**Saved entries:**
☆ ☆ ☆ ☆ ☆ ☆ ☆

/-- R165, R169: the form check of a WRITE. -/
theorem State.writeFormOk_iff (s : State) (t i : Nat) (fs : FieldList) : s.writeFormOk t i fs = true ↔ ¬s.OutOfForm t i fs := by
  have hd := hasDuplicate_iff fs
  have hk : t ≤ 15 → (kindsOk t fs = false ↔ ∃ p ∈ fs, 1 ≤ p.1 ∧ p.1 ≤ tableFields.getD t 0 ∧ ¬FieldHolds t p.1 p.2) := by
    intro ht
    simp only [← fieldHolds_iff t _ ht, kindsOk, List.all_eq_false]
    refine exists_congr fun p => and_congr_right fun _ => ?_
    cases fieldKind t p.1 <;> simp
  have hr : ∀ n, supplies fs n = true ↔ n ∈ fs.map (·.1) := by simp [supplies]
  have hi : t ≤ 15 → (indexOk t i false = true ↔ i < tableRanges.getD t 0 ∧ (t = 7 → 1 ≤ i)) := by
    have h : ∀ t ≤ 15, tableSize t = tableRanges.getD t 0 := by decide
    intro ht
    rw [← h t ht]
    by_cases h7 : t = 7 <;> simp [indexOk, tblProgramme, h7, Nat.one_le_iff_ne_zero]
  have ha : t ≤ 15 → i < tableRanges.getD t 0 →
      ((alwaysRequires t || !s.entryExists t i) = true ∧ (requiredFields t).all (supplies fs) = false ↔
        (s.AbsentAt t i ∧ ∃ n ∈ creationFields t, n ∉ fs.map (·.1)) ∨ (t ∈ [6, 10, 12] ∧ 1 ∉ fs.map (·.1))) := by
    intro ht hlt
    simp only [List.all_eq_false, hr]
    have hf : findEntry i s.programme = none ↔ ∀ e ∈ s.programme, e.id ≠ i := by simp [findEntry]
    have ht11 : t = 11 → (s.template i = none ↔ 16 ≤ i ∧ Tab.fetch s.templates i = none) := by
      intro _
      unfold State.template
      split_ifs with h
      · have : ∀ i < 16, (fixedTemplate i).isSome = true := by
          intro i hi
          interval_cases i <;> rfl
        have := this i h
        cases hx : fixedTemplate i <;> simp_all
      · simp only [Nat.not_lt.1 h, true_and]
    interval_cases t <;>
      simp only [alwaysRequires, tblLists, tblTexts, tblSelection, State.entryExists, requiredFields, State.AbsentAt, creationFields,
        Option.not_isSome, Option.isNone_iff_eq_none, Bool.or_eq_true, Bool.not_eq_true', hf, ht11] <;>
      simp
  rw [State.OutOfForm, ← hd]
  by_cases ht : t ≤ 15
  · have hout : s.writeFormOk t i fs = true ↔ ¬(hasDuplicate fs = true ∨ kindsOk t fs = false ∨
        (indexOk t i false = true ∧ (alwaysRequires t || !s.entryExists t i) = true ∧ (requiredFields t).all (supplies fs) = false)) := by
      simp only [State.writeFormOk, tableOk, ht, decide_true]
      cases hasDuplicate fs <;> cases kindsOk t fs <;> cases indexOk t i false <;> cases (alwaysRequires t || !s.entryExists t i) <;>
        cases (requiredFields t).all (supplies fs) <;> simp
    rw [hout, hk ht, hi ht]
    refine not_congr (or_congr_right (or_congr (by simp [ht]) ⟨fun h => ⟨h.1.1, h.1.2, (ha ht h.1.1).1 h.2⟩, fun h => ⟨⟨h.1, h.2.1⟩, (ha ht h.1).2 h.2.2⟩⟩))
  · have h0 : tableRanges[t]? = none := List.getElem?_eq_none (by simp [tableRanges]; omega)
    simp [State.writeFormOk, tableOk, ht, h0]

/-! ### Places of the queues (R131), and a sweep (R45 to R47) -/

/-- R131: the order of two places. -/
theorem State.standsBefore_of_before {s : State} {u : Urgency} {e f : QEntry} (h : s.before u e f = true) : s.StandsBefore u e f := by
  constructor
  · intro hu
    cases u <;> simp_all [State.before]
  · rintro rfl x y hx hy
    simpa [State.before, State.classOf, hx, hy] using h

/-- R45. -/
theorem State.passable_iff (s : State) (g : Segment) : s.passable g = true ↔ s.Passable g := by
  have hl : ∀ p : Phase, p.emergency = true ↔ p = .alert ∨ p = .muster := by intro p; cases p <;> decide
  have hn : ∀ p : Phase, p.emergency = false ↔ p = .normal ∨ p = .standDown := by intro p; cases p <;> decide
  have hc : ∀ c : Closure, c.passable = true ↔ c ≠ .closed := by intro c; cases c <;> decide
  unfold State.passable State.Passable
  cases hg : g.closure <;> simp only [Bool.and_eq_true, Option.isSome_iff_exists, State.closure, hc, Bool.or_eq_true,
    Bool.not_eq_true', bne_iff_ne, hl, hn] <;> cases g.musterOnly <;> cases g.kind <;> simp_all [and_assoc]

/-- R46. -/
theorem NodeParams.weight_eq (n : NodeParams) (k : SegmentKind) (back : Bool) : n.weight k back = n.walkWeight k back := by
  cases k <;> cases back <;> rfl

/-- R47: one traversal of a sweep, with what the later ones do. -/
theorem State.relax_swept (s : State) (h : Hop) (g : Segment) (rest : List (Hop × Segment)) (cells : Tab Cell) (ch : Bool)
    (u v : Nat) (hu : u = if h.back then g.b else g.a) (hv : v = if h.back then g.a else g.b) (hp : s.Passable g)
    {after : Nat → Cell} {n : Nat}
    (hr : s.Swept rest (cellAt (relax cells ch u v (s.node.walkEffort g h.back) g.length h).1) after n) :
    ∃ k, s.Swept ((h, g) :: rest) (cellAt cells) after (n + k) ∧
      ((relax cells ch u v (s.node.walkEffort g h.back) g.length h).2 = true ↔ ch = true ∨ k ≠ 0) := by
  unfold relax at hr ⊢
  cases he : (cellAt cells v).effort with
  | none =>
    simp only [he] at hr ⊢
    refine ⟨0, .passed _ _ _ _ _ _ ?_ hr, by simp⟩
    rintro _ _ _ ⟨-, rfl, rfl, ⟨far, h1, -⟩, -⟩
    rw [← hv, he] at h1
    cases h1
  | some ev =>
    simp only [he] at hr ⊢
    split_ifs at hr ⊢ with hc
    · refine ⟨1, .taken h g rest u v (s.node.walkEffort g h.back + ev) _ _ _ ⟨hp, hu, hv, ⟨ev, he, rfl⟩, hc.1, ?_⟩ ?_, by simp⟩
      · intro own ho
        have := hc.2
        rw [ho] at this
        simpa [improves] using this
      · convert hr using 1
        funext j
        simp only [cellAt, Tab.fetchD, Tab.fetch_store]
        split_ifs <;> rfl
    · refine ⟨0, .passed _ _ _ _ _ _ ?_ hr, by simp⟩
      rintro _ _ _ ⟨-, rfl, rfl, ⟨far, h1, rfl⟩, h2, h3⟩
      rw [← hv, he] at h1
      cases h1
      refine hc ⟨h2, ?_⟩
      rw [hu]
      cases ho : (cellAt cells (if h.back = true then g.b else g.a)).effort with
      | none => rfl
      | some own => simpa [improves] using h3 own ho

theorem State.Swept.passedOver {s : State} {h : Hop} {g : Segment} {rest : List (Hop × Segment)} {before after : Nat → Cell} {n : Nat}
    (hp : ¬s.Passable g) (hr : s.Swept rest before after n) : s.Swept ((h, g) :: rest) before after n :=
  .passed _ _ _ _ _ _ (fun _ _ _ hb => hp hb.1) hr

/-- R46. -/
theorem State.traversalEffort_eq (s : State) (g : Segment) (back : Bool) :
    traversalEffort g.length (s.node.weight g.kind back) = s.node.walkEffort g back := by
  rw [NodeParams.weight_eq]
  rfl

/-- R47: a sweep from a place of the segment table on: the traversals that are left, in their order, and whether any cell has changed. -/
theorem State.sweep_from (s : State) (t : Tab Segment) : ∀ acc : Tab Cell × Bool,
    ∃ n, s.Swept (traversals t) (cellAt acc.1) (cellAt (t.foldl s.sweepSegment acc).1) n ∧
      ((t.foldl s.sweepSegment acc).2 = true ↔ acc.2 = true ∨ n ≠ 0) := by
  induction t with
  | nil => exact fun acc => ⟨0, .done _, by simp⟩
  | cons e t ih =>
    rintro ⟨cells, ch⟩
    obtain ⟨i, g⟩ := e
    obtain ⟨n, hn, hb⟩ := ih (s.sweepSegment (cells, ch) (i, g))
    rw [List.foldl_cons, hb]
    have ht : traversals ((i, g) :: t) = ({ segment := i, back := false }, g) ::
        ((if g.oneWay then [] else [({ segment := i, back := true }, g)]) ++ traversals t) := rfl
    rw [ht]
    clear hb
    revert hn
    generalize cellAt (List.foldl s.sweepSegment (s.sweepSegment (cells, ch) (i, g)) t).1 = final
    simp only [State.sweepSegment, State.traversalEffort_eq]
    intro hn
    by_cases hp : s.Passable g
    · simp only [(s.passable_iff g).2 hp, if_true] at hn ⊢
      cases ho : g.oneWay
      · simp only [ho, Bool.false_eq_true, if_false] at hn ⊢
        obtain ⟨k, hk, hkb⟩ := s.relax_swept { segment := i, back := true } g _ _ _ g.b g.a rfl rfl hp hn
        obtain ⟨m, hm, hmb⟩ := s.relax_swept { segment := i, back := false } g _ _ _ g.a g.b rfl rfl hp hk
        exact ⟨_, hm, by grind⟩
      · simp only [ho, if_true] at hn ⊢
        obtain ⟨m, hm, hmb⟩ := s.relax_swept { segment := i, back := false } g _ _ _ g.a g.b rfl rfl hp hn
        exact ⟨_, hm, by grind⟩
    · simp only [mt (s.passable_iff g).1 hp] at hn ⊢
      refine ⟨n, .passedOver hp ?_, by simp⟩
      cases g.oneWay
      · exact .passedOver hp hn
      · exact hn

/-- R47: a whole sweep. -/
theorem State.sweep_swept (s : State) (cells : Tab Cell) :
    ∃ n, s.Swept (traversals s.segments) (cellAt cells) (cellAt (s.sweep cells).1) n ∧ ((s.sweep cells).2 = true ↔ n ≠ 0) := by
  obtain ⟨n, h, hb⟩ := s.sweep_from s.segments (cells, false)
  exact ⟨n, h, by simpa [State.sweep] using hb⟩

end Sys2Proof.Machine
end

☆ ☆ ☆ ☆ ☆ ☆ ☆

**WHAT THIS TASK INVOLVES:**
Tally the lines above that contain the string "Bool". Respond with the total alone.

**TASK ANSWER:**
8